====== Material supplied
/-- The operations of an instruction and of its skeleton differ in their operands only. -/
theorem Instr.operations_skeleton (sw : Switches) (i : Instr) :
    (i.skeleton.operations sw).map Transaction.skeleton = (i.operations sw).map Transaction.skeleton := by
  cases i with
  | bbReadC45Dword p e r => exact congrArg ([·]) (skeleton_readC45Dword sw p e r).symm
  | bbWriteC45Dword p e r v => exact congrArg ([·]) (skeleton_writeC45Dword sw p e r v).symm
  | bbReadC22Registers p rs | sfReadC22Registers p rs =>
    exact map_skeleton_map (op := readC22 p) (op' := readC22 0) (fun _ => rfl) rs
  | bbWriteC22Registers p rs vs | sfWriteC22Registers p rs vs =>
    exact map_skeleton_zipWith (op := writeC22 p) (op' := writeC22 0) (fun _ _ => rfl) rs vs
  | bbReadC45Registers p e rs | sfReadC45Registers p e rs =>
    exact map_skeleton_map (op := readC45 p e) (op' := readC45 0 0) (fun _ => rfl) rs
  | bbWriteC45Registers p e rs vs | sfWriteC45Registers p e rs vs =>
    exact map_skeleton_zipWith (op := writeC45 p e) (op' := writeC45 0 0) (fun _ _ => rfl) rs vs
  | bbReadC45DwordRegisters p e rs => exact map_skeleton_map (skeleton_readC45Dword sw p e) rs
  | bbWriteC45DwordRegisters p e rs vs => exact map_skeleton_zipWith (skeleton_writeC45Dword sw p e) rs vs
  | _ => rfl

theorem Instr.engine_skeleton (i : Instr) : i.skeleton.engine = i.engine := by cases i <;> rfl

theorem Instr.isLifecycle_skeleton (i : Instr) : i.skeleton.isLifecycle = i.isLifecycle := by cases i <;> rfl

theorem Instr.listsDiffer_skeleton (i : Instr) : i.skeleton.listsDiffer = i.listsDiffer := by
  cases i with
  | bbWriteC22Registers | sfWriteC22Registers | bbWriteC45Registers | sfWriteC45Registers | bbWriteC45DwordRegisters =>
    simp only [Instr.skeleton, Instr.listsDiffer, List.length_map]
  | _ => rfl

theorem Instr.refusal_skeleton (opened : Bool) (i : Instr) : i.skeleton.refusal opened = i.refusal opened := by
  cases hl : i.isLifecycle with
  | true => rcases lifecycle_cases hl with rfl | rfl | rfl | rfl <;> rfl
  | false =>
    rw [refusal_of_not_lifecycle (i.isLifecycle_skeleton.trans hl), refusal_of_not_lifecycle hl, listsDiffer_skeleton]

theorem Instr.countP_transfers_of_no_header {i : Instr} (h : i.headerFrame = none) (sw : Switches) :
    (i.transfers sw).countP SpiOp.calls =
      (((i.operations sw).map Transaction.skeleton).flatMap (sfTransaction sw)).countP SpiOp.calls := by
  rw [Instr.transfers, h, countP_calls_sfOperations_skeleton]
============
§ **What you should do**:
Return, without any change, only the lines from the one containing "theorem Instr.refusal_skeleton (opened" through the last line of the entries above.

§ **Output below**:
theorem Instr.refusal_skeleton (opened : Bool) (i : Instr) : i.skeleton.refusal opened = i.refusal opened := by
  cases hl : i.isLifecycle with
  | true => rcases lifecycle_cases hl with rfl | rfl | rfl | rfl <;> rfl
  | false =>
    rw [refusal_of_not_lifecycle (i.isLifecycle_skeleton.trans hl), refusal_of_not_lifecycle hl, listsDiffer_skeleton]

theorem Instr.countP_transfers_of_no_header {i : Instr} (h : i.headerFrame = none) (sw : Switches) :
    (i.transfers sw).countP SpiOp.calls =
      (((i.operations sw).map Transaction.skeleton).flatMap (sfTransaction sw)).countP SpiOp.calls := by
  rw [Instr.transfers, h, countP_calls_sfOperations_skeleton]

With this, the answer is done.